theorem holds_rolledBack {u : State} (hc : s.Canonical) (hpre : Unwrapped s) (h : s.BoardAgrees)
    (hcurrent : u.engine.current = s.engine.current + 1)
    (hnumber : ∀ t, u.engine.transition = some t → t.number = u.engine.current ∧ t.kind ≠ .stepped)
    (hcontext : u.resolver.context = none) (hgate : u.gate = s.gate) (hactual : u.engine.actual = s.engine.actual)
    (hholdings : u.engine.holdings = s.engine.baseMap) (hopens : u.engine.pendingOpen = s.rollbackOpens)
    (hcloses : u.engine.pendingClose = s.rollbackCloses) : Holds u := by
  refine holds_started hpre h hcurrent hnumber hcontext hgate (fun r ho hcl => ?_) (fun r ho => ?_) fun r hcl => ?_
  all_goals rw [hactual, hholdings]
  · rw [hopens, Pending.mem_rollbackOpens hc] at ho
    rw [hcloses, Pending.mem_rollbackCloses hc] at hcl
    split_ifs with hbase
    · exact not_not.mp fun hne => ho ⟨hne, hbase⟩
    · exact not_not.mp fun hne => hcl ⟨hne, hbase⟩
  · rwa [hopens, Pending.mem_rollbackOpens hc] at ho
  · rwa [hcloses, Pending.mem_rollbackCloses hc] at hcl

theorem holds_safeOpened {u : State} (hc : s.Canonical) (hpre : Unwrapped s) (h : s.BoardAgrees)
    (hcurrent : u.engine.current = s.engine.current + 1)
    (hnumber : ∀ t, u.engine.transition = some t → t.number = u.engine.current ∧ t.kind ≠ .stepped)
    (hcontext : u.resolver.context = none) (hgate : u.gate = s.gate) (hactual : u.engine.actual = s.engine.actual)
    (hholdings : u.engine.holdings = []) (hopens : u.engine.pendingOpen = s.safeOpens)
    (hcloses : u.engine.pendingClose = []) : Holds u := by
  refine holds_started hpre h hcurrent hnumber hcontext hgate (fun r ho _ => ?_) (fun r ho => ?_) fun r hcl => ?_
  · rw [hopens, Pending.mem_safeOpens hc, not_not] at ho
    rw [hactual, hholdings]
    exact ho
  · rw [hopens, Pending.mem_safeOpens hc] at ho
    rw [hactual, hholdings]
    exact ⟨ho, rfl⟩
  · rw [hcloses] at hcl
    cases hcl

/-- A relay that has an owner, or that an assignment lists, has one after it. -/
theorem owned_of_assigned {l : List (Nat × Owner)} {h : Holdings} {r : Nat}
    (hr : ownerOf h r ≠ none ∨ ∃ e ∈ l, e.1 = r) : ownerOf (assignOwners h l) r ≠ none := by
  induction l generalizing h with
  | nil => exact hr.resolve_right (by simp)
  | cons x l ih =>
    refine ih (h := h.put none x.1 (some x.2)) ?_
    rw [Plans.ownerOf_put]
    rcases hr with hheld | ⟨e, he, rfl⟩
    · exact .inl (by split_ifs <;> simp [hheld])
    · rcases List.mem_cons.mp he with rfl | he
      · exact .inl (by simp)
      · exact .inr ⟨e, he, rfl⟩

/-- The start of a plan that is not stale carries the holding table of the engine at rest to the plan's. -/
theorem holds_planTaken {p : Plan} (hb : base.inv s) (h : s.BoardAgrees) (hphase : s.engine.phase = .idle)
    (hcontext : s.resolver.context = none) (hp : s.gate.slot = some p) (hstale : s.isStale p = false) :
    Holds (planTaken (unlatched s) p) := by
  obtain ⟨⟨-, hagree⟩, -⟩ := hb
  obtain ⟨hnoOpens, hnoCloses, -⟩ := hagree.engine.atRest (hagree.engine.record.mpr (.inl hphase))
  have hactual := actual_of_settled (holds_of_boardAgrees h) hnoOpens hnoCloses
  have hcurrent : p.baseNumber = s.engine.current := by
    have hlast : p.baseNumber = s.engine.lastCompleted := by
      simp only [State.isStale, Bool.or_eq_false_iff, decide_eq_false_iff_not, ne_eq, not_not] at hstale
      exact hstale.1
    rw [hlast, h.idle hphase]
  obtain ⟨hopens, hcloses, hreassigned⟩ := (h.plan p hp).2 hcurrent
  have hassigned : ∀ e ∈ p.closes ++ p.reassigned, e.1 ∉ p.opens := by
    intro e he hopen
    obtain ⟨hheld, hnot⟩ := hopens e.1 hopen
    rcases List.mem_append.mp he with hc | hr
    · exact hheld (hcloses e hc)
    · exact hnot (List.mem_map_of_mem hr)
  have hplanned : ∀ r, ownerOf (plannedHoldings s.engine.holdings p) r = none ↔
      r ∈ p.opens ∨ (ownerOf s.engine.holdings r = none ∧ r ∉ p.closes.map Prod.fst) := by
    intro r
    rw [plannedHoldings, Plans.assignOwners_append]
    by_cases hlisted : ∃ e ∈ p.closes ++ p.reassigned, e.1 = r
    · refine iff_of_false (owned_of_assigned (.inr hlisted)) ?_
      obtain ⟨e, he, rfl⟩ := hlisted
      rintro (hopen | ⟨hnone, hnot⟩)
      · exact hassigned e he hopen
      · rcases List.mem_append.mp he with hc | hr
        · exact hnot (List.mem_map_of_mem hc)
        · exact hreassigned e hr hnone
    · rw [assignOwners_get_of_not_mem _ _ _ fun e he heq => hlisted ⟨e, he, heq⟩, dropOwners_get]
      have hnot : r ∉ p.closes.map Prod.fst := by
        intro hr
        obtain ⟨e, he, heq⟩ := List.mem_map.mp hr
        exact hlisted ⟨e, List.mem_append_left _ he, heq⟩
      by_cases hopen : r ∈ p.opens <;> simp [hopen, hnot]
  exact {
    settled := fun r ho hc => by
      have hiff := hplanned r
      change Table.get .opened s.engine.actual r = if ownerOf (plannedHoldings s.engine.holdings p) r = none then _ else _
      rw [hactual r]
      exact if_congr (by rw [hiff]; exact ⟨fun hnone => .inr ⟨hnone, hc⟩, fun hor => (hor.resolve_left ho).1⟩) rfl rfl
    opens := fun r hr => by
      refine ⟨?_, (hplanned r).mpr (.inl hr)⟩
      change Table.get .opened s.engine.actual r ≠ .opened
      rw [hactual r, if_neg (hopens r hr).1]
      decide
    closes := fun r hr => by
      obtain ⟨e, he, rfl⟩ := List.mem_map.mp hr
      refine ⟨?_, fun hnone => ?_⟩
      · change Table.get .opened s.engine.actual e.1 ≠ .closed
        rw [hactual e.1, if_pos (hcloses e he)]
        decide
      · exact ((hplanned e.1).mp hnone).elim (hassigned e (List.mem_append_left _ he)) fun hor => hor.2 hr
    withinBase := fun t _ _ _ r hr hnone => by
      refine hr ?_
      change Table.get .opened s.engine.actual r = .opened
      rw [hactual r, if_pos (show ownerOf s.engine.holdings r = none from hnone)]
    number := by
      rintro _ ⟨⟩
      rfl
    context := fun ctx hctx => absurd (hcontext.symm.trans hctx) (by simp)
    plan := nofun }

theorem holds_fault (h : Holds s) (k : FaultKind) (p : FaultPhase) (ch : Option (Fin 8)) (rs : List Nat) :
    Holds (s.fault k p ch rs) := by
  unfold State.fault
  split
  · exact h
  · exact { h with }

theorem idle_fault (h : s.engine.phase = .idle → s.engine.lastCompleted = s.engine.current) (k : FaultKind)
    (p : FaultPhase) (ch : Option (Fin 8)) (rs : List Nat) :
    (s.fault k p ch rs).engine.phase = .idle →
      (s.fault k p ch rs).engine.lastCompleted = (s.fault k p ch rs).engine.current := by
  unfold State.fault
  split <;> exact h

/-- An empty board agrees with any record of numbers. -/
theorem boardAgrees_of_empty (hactual : s.engine.actual = []) (hholdings : s.engine.holdings = [])
    (hopens : s.engine.pendingOpen = []) (hcloses : s.engine.pendingClose = []) (htransition : s.engine.transition = none)
    (hcontext : s.resolver.context = none) (hslot : s.gate.slot = none)
    (hidle : s.engine.phase = .idle → s.engine.lastCompleted = s.engine.current) : s.BoardAgrees where
  settled r _ _ := by rw [hactual, hholdings]; rfl
  opens r hr := by simp [hopens] at hr
  closes r hr := by simp [hcloses] at hr
  withinBase t ht := by simp [htransition] at ht
  idle := hidle
  number t ht := by simp [htransition] at ht
  context ctx hctx := by simp [hcontext] at hctx
  plan p hp := by simp [hslot] at hp

theorem boardAgrees_lockOut : s.lockOut.BoardAgrees := by
  have hlocked := lockOut_locksOutTo s
  have hcontext : s.lockOut.resolver.context = none := by
    cases hctx : s.resolver.context with
    | none => rw [hlocked.idleResolver hctx, hctx]
    | some ctx => rw [hlocked.cancels ctx hctx]
  rw [hlocked.rest]
  exact boardAgrees_of_empty rfl rfl rfl rfl rfl hcontext rfl nofun

theorem boardAgrees_beginReset (source : ResetSource) (lost : Bool) : (s.beginReset source lost).BoardAgrees := by
  unfold State.beginReset
  dsimp only
  split_ifs <;> exact boardAgrees_of_empty rfl rfl rfl rfl rfl rfl rfl fun _ => rfl

/-- The confirmation of relays of a wave settles them as the holding table has them. -/
theorem boardAgrees_confirmed {u v : State} {w : Wave} {rs : List Nat} (hc : Confirmed u v w.close rs) (hb : base.inv s)
    (h : s.BoardAgrees) (hw : s.coil.wave = some w) (hrs : Unconfirmed w rs) (hengine : u.engine = s.engine)
    (hresolver : u.resolver = s.resolver) (hgate : u.gate = s.gate) : v.BoardAgrees := by
  have hpend := fun r (hr : r ∈ rs) => pending_of_unconfirmed hb hw (hrs.status r hr)
  have hopens : ∀ r, r ∈ v.engine.pendingOpen ↔ r ∈ s.engine.pendingOpen ∧ r ∉ rs := by simp [hc.opens, hengine]
  have hcloses : ∀ r, r ∈ v.engine.pendingClose ↔ r ∈ s.engine.pendingClose ∧ r ∉ rs := by simp [hc.closes, hengine]
  have hactual := hc.actual
  rw [hengine] at hactual
  have hrest : v.engine = { s.engine with
      actual := v.engine.actual, pendingOpen := v.engine.pendingOpen, pendingClose := v.engine.pendingClose } := by
    rw [← hengine]
    exact congrArg State.engine hc.rest
  have hholdings : v.engine.holdings = s.engine.holdings := by rw [hrest]
  have hslot : v.gate = s.gate := (congrArg State.gate hc.rest).trans hgate
  have hcontext : v.resolver = s.resolver := (congrArg State.resolver hc.rest).trans hresolver
  exact {
    settled := fun r ho hcl => by
      rw [hactual r, hholdings]
      by_cases hr : r ∈ rs
      · rcases hpend r hr with ⟨hclose, -, hmem⟩ | ⟨hclose, -, -, hmem⟩
        · simp [hr, hclose, (h.opens r hmem).2]
        · simp [hr, hclose, (h.closes r hmem).2]
      · rw [if_neg hr]
        exact h.settled r (fun hm => ho ((hopens r).mpr ⟨hm, hr⟩)) fun hm => hcl ((hcloses r).mpr ⟨hm, hr⟩)
    opens := fun r hr => by
      obtain ⟨hmem, hnot⟩ := (hopens r).mp hr
      rw [hactual r, if_neg hnot, hholdings]
      exact h.opens r hmem
    closes := fun r hr => by
      obtain ⟨hmem, hnot⟩ := (hcloses r).mp hr
      rw [hactual r, if_neg hnot, hholdings]
      exact h.closes r hmem
    withinBase := fun t ht hkind hne r hopen => by
      have hne' : s.engine.pendingOpen ≠ [] := by
        obtain ⟨x, hx⟩ := List.exists_mem_of_ne_nil _ hne
        exact List.ne_nil_of_mem ((hopens x).mp hx).1
      rw [hrest] at ht ⊢
      refine h.withinBase t ht hkind hne' r ?_
      rw [hactual r] at hopen
      by_cases hr : r ∈ rs
      · rcases hpend r hr with ⟨hclose, -, -⟩ | ⟨-, -, hnil, -⟩
        · simp [hr, hclose] at hopen
        · exact absurd hnil hne'
      · rwa [if_neg hr] at hopen
    idle := by rw [hrest]; exact h.idle
    number := by rw [hrest]; exact h.number
    context := by rw [hrest, hcontext]; exact h.context
    plan := by rw [hrest, hslot]; exact h.plan }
#####
Work to be completed. Take exactly the lines from the one containing "e.1 ≠ .closed" through the one containing "change Table.get .opened s.engine.actual r = .opened" in the data above, and output them with nothing added.

Answer for this exercise.
      · change Table.get .opened s.engine.actual e.1 ≠ .closed
        rw [hactual e.1, if_pos (hcloses e he)]
        decide
      · exact ((hplanned e.1).mp hnone).elim (hassigned e (List.mem_append_left _ he)) fun hor => hor.2 hr
    withinBase := fun t _ _ _ r hr hnone => by
      refine hr ?_
      change Table.get .opened s.engine.actual r = .opened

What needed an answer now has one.